What is being asked — Check every line of the data for the string "instant" and copy the ones that have it.

——

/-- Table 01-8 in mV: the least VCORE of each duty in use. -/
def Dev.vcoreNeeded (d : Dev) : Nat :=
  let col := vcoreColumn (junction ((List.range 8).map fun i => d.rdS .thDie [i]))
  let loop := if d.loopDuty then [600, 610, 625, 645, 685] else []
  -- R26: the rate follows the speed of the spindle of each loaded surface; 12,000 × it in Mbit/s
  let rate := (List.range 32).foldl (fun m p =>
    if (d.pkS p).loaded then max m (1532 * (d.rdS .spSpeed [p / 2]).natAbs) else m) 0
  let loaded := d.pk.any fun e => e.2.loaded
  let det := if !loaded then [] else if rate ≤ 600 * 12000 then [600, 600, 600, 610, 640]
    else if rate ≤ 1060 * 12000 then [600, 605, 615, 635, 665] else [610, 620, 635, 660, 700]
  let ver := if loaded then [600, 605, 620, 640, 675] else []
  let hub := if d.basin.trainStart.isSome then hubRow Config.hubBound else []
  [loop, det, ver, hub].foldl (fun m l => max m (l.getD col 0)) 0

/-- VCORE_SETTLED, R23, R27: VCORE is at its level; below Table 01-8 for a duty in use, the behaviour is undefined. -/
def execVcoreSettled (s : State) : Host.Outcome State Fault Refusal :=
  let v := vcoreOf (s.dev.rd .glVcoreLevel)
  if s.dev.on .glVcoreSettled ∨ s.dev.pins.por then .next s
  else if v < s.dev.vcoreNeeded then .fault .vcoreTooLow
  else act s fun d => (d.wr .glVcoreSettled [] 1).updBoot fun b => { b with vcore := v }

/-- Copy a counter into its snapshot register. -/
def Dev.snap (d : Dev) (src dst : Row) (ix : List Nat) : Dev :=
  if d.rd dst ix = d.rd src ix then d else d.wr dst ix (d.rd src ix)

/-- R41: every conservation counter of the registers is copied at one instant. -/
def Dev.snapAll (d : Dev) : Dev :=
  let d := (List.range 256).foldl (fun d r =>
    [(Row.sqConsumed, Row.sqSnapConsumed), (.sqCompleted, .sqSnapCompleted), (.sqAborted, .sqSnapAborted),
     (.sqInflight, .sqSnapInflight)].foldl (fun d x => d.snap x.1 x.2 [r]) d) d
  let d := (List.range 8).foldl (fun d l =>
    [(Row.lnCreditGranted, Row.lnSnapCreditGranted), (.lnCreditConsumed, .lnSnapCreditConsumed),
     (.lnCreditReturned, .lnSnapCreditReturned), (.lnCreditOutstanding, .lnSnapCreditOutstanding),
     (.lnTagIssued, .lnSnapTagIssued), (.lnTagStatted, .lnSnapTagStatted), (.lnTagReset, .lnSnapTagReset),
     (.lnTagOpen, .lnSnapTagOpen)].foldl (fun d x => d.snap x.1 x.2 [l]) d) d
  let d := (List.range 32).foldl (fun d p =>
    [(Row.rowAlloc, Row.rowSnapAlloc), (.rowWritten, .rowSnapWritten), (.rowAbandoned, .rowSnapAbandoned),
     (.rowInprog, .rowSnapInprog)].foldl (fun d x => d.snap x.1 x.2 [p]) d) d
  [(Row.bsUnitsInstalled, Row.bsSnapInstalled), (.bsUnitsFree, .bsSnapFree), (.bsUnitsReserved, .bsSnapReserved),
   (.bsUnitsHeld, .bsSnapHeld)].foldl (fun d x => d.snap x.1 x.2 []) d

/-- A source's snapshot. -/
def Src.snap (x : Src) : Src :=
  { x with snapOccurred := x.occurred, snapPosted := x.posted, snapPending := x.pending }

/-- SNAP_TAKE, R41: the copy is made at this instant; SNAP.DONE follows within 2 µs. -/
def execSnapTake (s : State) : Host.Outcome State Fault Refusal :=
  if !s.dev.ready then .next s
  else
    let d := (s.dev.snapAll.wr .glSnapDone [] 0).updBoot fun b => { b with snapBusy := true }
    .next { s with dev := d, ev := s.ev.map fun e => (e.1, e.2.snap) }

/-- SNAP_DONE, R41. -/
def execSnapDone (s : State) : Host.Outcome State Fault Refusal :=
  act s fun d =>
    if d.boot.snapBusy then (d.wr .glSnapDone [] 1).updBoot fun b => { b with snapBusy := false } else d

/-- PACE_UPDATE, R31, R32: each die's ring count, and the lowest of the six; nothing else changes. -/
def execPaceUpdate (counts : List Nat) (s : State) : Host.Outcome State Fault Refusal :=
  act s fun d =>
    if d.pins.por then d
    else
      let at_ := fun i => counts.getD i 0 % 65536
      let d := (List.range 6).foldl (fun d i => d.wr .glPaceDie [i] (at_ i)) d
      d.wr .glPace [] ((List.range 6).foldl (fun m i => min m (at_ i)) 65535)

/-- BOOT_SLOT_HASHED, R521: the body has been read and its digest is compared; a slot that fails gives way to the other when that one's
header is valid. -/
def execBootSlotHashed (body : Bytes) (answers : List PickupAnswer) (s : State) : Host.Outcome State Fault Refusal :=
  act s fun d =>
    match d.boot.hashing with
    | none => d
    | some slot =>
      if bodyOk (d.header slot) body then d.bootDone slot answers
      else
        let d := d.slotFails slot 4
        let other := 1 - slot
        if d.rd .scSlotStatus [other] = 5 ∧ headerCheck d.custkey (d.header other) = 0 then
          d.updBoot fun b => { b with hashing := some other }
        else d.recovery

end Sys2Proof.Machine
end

——

Answer to this task —
/-- R41: every conservation counter of the registers is copied at one instant. -/
/-- SNAP_TAKE, R41: the copy is made at this instant; SNAP.DONE follows within 2 µs. -/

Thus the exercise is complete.